Well shit. I was looking at Kazza's page and forgot this was pre evolution. Whoops. 

Now that I'm actually looking at the Abra page, start with a reflect. We don't want any silly moves to hurt a lot. Then get a good Shock Wave going to use your boost and the tower. Then stop it from attacking with a Telekinesis.

If you can't use Reflect because of something like taunt, use Shock Wave. If it has a sub up and you can't use telekinesis use Calm Mind. If you can't use Telekinesis or Calm Mind, Shock Wave.

*Reflect/Shock Wave ~ Shock Wave ~ Telekinesis/Calm Mind/Shock Wave*


----------



## Ether's Bane

Hone Claws ~ Protect ~ X-Scissor


----------



## Eifie

*Round Sixteen*​
*Ether's Bane* (1/3 left)

*Gulch* 
*Ability*: Swarm
*Health*: 98%
*Energy*: 91%
*Status*: Still fuming. Tormented (4 more actions).

*Wargle* (2/3 left)

*Kazza*  @ Lucky Egg
*Ability*: Synchronize
*Health*: 28%
*Energy*: 30%
*Status*: Feeling quite foolish. _+2 Special Attack, +2 Special Defense_.

------------------------------​
Feeling a bit calmer now, Gulch is content for a moment just to scrape his pincers against a nearby pile of stone, refining the edges to a sharp point so that he can use them even more effectively in battle. Apparently, upon seeing this his opponent decides to go on the defensive; as the Abra focuses, Gulch feels the slight hum of gathering ambient psychic energy, which Kazza molds into a translucent, semisolid sphere around him. Once he's satisfied with his creation, Kazza turns toward his foe once more, small sparks flying from his hands, and Gulch panics a little and instinctively puts up a veil of his own, this one with a little more substance. The wave of electricity that Kazza unleashes next washes up harmlessly against Gulch's protective bubble, and the Durant sighs in relief.

Clacking his front pincers together eagerly, Gulch is more than ready to go on the offensive again. He'll show that Abra for making fun of his most valuable weapon! Darting forward at ridiculous speed for a steel-covered ant, Gulch snaps his pincers shut over Kazza's midsection, and even though that pesky golden bubble slows his weapons down the Abra still cries out in pain. Kazza is visibly tiring, the many beatings he'd taken in the face of two different and powerful foes becoming apparent, and Gulch hopes to himself that the end is near. However, as soon as Gulch releases his hold, Kazza's eyes take on a harsh pink glow, and he lifts his arms and Gulch goes up with them, tiny ant legs flailing about as they attempt to gain purchase on the ground again. It's a futile endeavour, because Kazza's got Gulch right where he wants him and there's no way he's just going to let him down. Much as he struggles against the psychic energy holding him up, the Durant eventually must resign himself to staying in the air for a while...

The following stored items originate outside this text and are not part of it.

-- ==== Sys2Proof/Machine/Ranking.lean ====
section
/-! DEFINITION. The Path Ranking Unit (02): candidates, score inputs, score and order. It holds no state between rankings. -/

namespace Sys2Proof.Machine

/-- A record of the candidate list (2.1). Its position is its place in the list, counted from 1. -/
structure Candidate where
  kind : PathKind
  station : Station
  q : Nat
  f : Nat
  d : Nat
  h : Nat
  a : Nat
  r : Nat
  v : Nat
  l : Nat
  deriving DecidableEq, Repr

/-! ## Score (2.4) -/

/-- R27. The age term is 20 × max(0, a − 2): the subtraction of numbers stops at 0. -/
def Candidate.raw (c : Candidate) : Int :=
  12 * (c.q : Int) + 60 * (c.f : Int) + 200 * (c.l : Int) - 40 * (c.d : Int) - 8 * (c.h : Int)
    - 20 * ((c.a - 2 : Nat) : Int) - 150 * (c.r : Int) - 300 * (c.v : Int)

/-- R28: the raw score clamped into 0..1,000. -/
def Candidate.score (c : Candidate) : Nat := min c.raw.toNat 1000

/-! ## Candidates and inputs (2.2, 2.3) -/

/-- R26: the avoid mark of a station. -/
def avoidMark (s : State) (st : Station) : Nat :=
  if s.coc.avoid.any fun e => e.station == st then 1 else 0

/-- A summary that is FREE with a usable count of 1 or more. -/
def Summary.isFree (x : Summary) : Bool := x.state == .free && decide (1 ≤ x.usable)

/-- A summary that is BUSY with a usable count of 1 or more. -/
def Summary.isBusy (x : Summary) : Bool := x.state == .busy && decide (1 ≤ x.usable)

/-- The summaries an entry holds. -/
def OfferEntry.summaries (e : OfferEntry) : List Summary := e.a.toList ++ e.b.toList

/-- R22, PEER. -/
def OfferEntry.freeCount (e : OfferEntry) : Nat := (e.summaries.filter Summary.isFree).length

/-- R19: the entry is a PEER candidate. -/
def OfferEntry.candidate (e : OfferEntry) : Bool :=
  e.summaries.any (fun x => x.isFree || x.isBusy) && !(e.freeCount == 0 && e.depth == 6)

/-- The highest of a list of qualities, 0 for none. -/
def highest (l : List Nat) : Nat := l.foldl max 0

/-- R21, PEER. -/
def OfferEntry.bestOf (e : OfferEntry) : Nat :=
  if e.freeCount = 0 then highest ((e.summaries.filter Summary.isBusy).map Summary.quality)
  else highest ((e.summaries.filter Summary.isFree).map Summary.quality)

/-- R24: the distance of two station numbers. -/
def distance (x y : Station) : Nat := (x - y) + (y - x)

/-- The PEER candidate of an entry. -/
def peerCandidate (s : State) (e : OfferEntry) : Candidate :=
  { kind := .peer, station := e.station, q := e.bestOf, f := e.freeCount, d := e.depth,
    h := distance e.station s.own, a := (s.now - e.receivedAt) / ms 1000,
    r := match e.supply with
      | .reserve => 1
      | .normal => 0
      | .low => 0
    v := avoidMark s e.station, l := 0 }

/-- The modules of the station, in order. -/
def State.moduleList (s : State) : List Module := [s.modules.a, s.modules.b]

/-- R18: the LOCAL path is a candidate. -/
def localIsCandidate (s : State) : Bool := s.moduleList.any Module.usableAsPath

/-- The LOCAL candidate (R21 to R26). A free module of R22 meets the conditions of R59. -/
def localCandidate (s : State) : Candidate :=
  let free := s.moduleList.filter Module.grantable
  { kind := .loc, station := s.own,
    q := if free.isEmpty then highest ((s.moduleList.filter Module.usableAsPath).map Module.bestQuality)
         else highest (free.map Module.bestQuality)
    f := free.length, d := s.claims.length, h := 0, a := 0, r := 0, v := avoidMark s s.own, l := 1 }

/-- The Offer Table entries a ranking takes: those whose age is below 10,000 ms (R15; log 25); none at station 0 (R20). -/
def rankedEntries (s : State) : List OfferEntry :=
  if s.own = 0 then []
  else s.offerTable.filter fun e => decide (s.now < e.receivedAt + entryLife) && e.candidate

/-- R17, steps 1 and 2: the candidates before they are ordered. -/
def candidates (s : State) : List Candidate :=
  (if localIsCandidate s then [localCandidate s] else []) ++ (rankedEntries s).map (peerCandidate s)

/-! ## Order (2.5) -/

/-- R29: `x` stands before `y` or shares all its keys. -/
def Candidate.before (x y : Candidate) : Bool :=
  if x.score = y.score then
    if x.h = y.h then decide (x.station ≤ y.station) else decide (x.h < y.h)
  else decide (y.score < x.score)

def insertCandidate (x : Candidate) : List Candidate → List Candidate
  | [] => [x]
  | y :: ys => if x.before y then x :: y :: ys else y :: insertCandidate x ys

/-- R17, step 3: the candidate list. -/
def candidateList (s : State) : List Candidate := (candidates s).foldr insertCandidate []

/-- R17, step 4: the outcome of a ranking. -/
def ranking (s : State) : Option Candidate := (candidateList s).head?

end Sys2Proof.Machine
end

------------------------------​
*Ether's Bane* (1/3 left)

*Gulch* 
*Ability*: Swarm
*Health*: 98%
*Energy*: 84%
*Status*: Feeling more confident, despite his strange foray into levitation. Levitated with Telekinesis (3 more actions). Tormented (1 more action). _+1 Attack, +1 Accuracy_.
*Used*: Hone Claws ~ Protect ~ X-Scissor

*Wargle* (2/3 left)

*Kazza*  @ Lucky Egg
*Ability*: Synchronize
*Health*: 20%
*Energy*: 20%
*Status*: Starting to tire. Has a Reflect (3 more actions). _+2 Special Attack, +2 Special Defense_.
*Used*: Reflect ~ Shock Wave ~ Telekinesis

*Arena Status*

 Many large piles of rocks lie scattered on the ground.

*Damage and Energy*


 Gulch's Health: 98%
 Gulch's Energy: 91% - 2% (Hone Claws) - 5% (Protect) = 84%
 Kazza's Health: 28% - 8% (X-Scissor) = 20%
 Kazza's Energy: 30% - 1% (Reflect) - 4% (Shock Wave) - 3% (Telekinesis) - 2% (Reflect)  = 20%

*Notes*

 Gulch is levitated in the air by Telekinesis, so for the next three actions his movement will be severely limited.
 *Ether's Bane* commands first.


----------



## Ether's Bane

Lead with Struggle Bug, but if he Protects or can't be hit, use Hone Claws. Then Flash Cannon, or Protect if he uses a damaging move or Telekinesis. Finally, repeat the first action.

Struggle Bug/Hone Claws ~ Flash Cannon/Protect ~ Struggle Bug/Hone Claws


----------



## Wargle

*Zap cannon x3*

Broke. Go for it.


----------



## Eifie

*Round Seventeen*​
*Ether's Bane* (1/3 left)

*Gulch* 
*Ability*: Swarm
*Health*: 98%
*Energy*: 84%
*Status*: Feeling more confident, despite his strange foray into levitation. Levitated with Telekinesis (3 more actions). Tormented (1 more action). _+1 Attack, +1 Accuracy_.

*Wargle* (2/3 left)

*Kazza*  @ Lucky Egg
*Ability*: Synchronize
*Health*: 20%
*Energy*: 20%
*Status*: Starting to tire. Has a Reflect (3 more actions). _+2 Special Attack, +2 Special Defense_.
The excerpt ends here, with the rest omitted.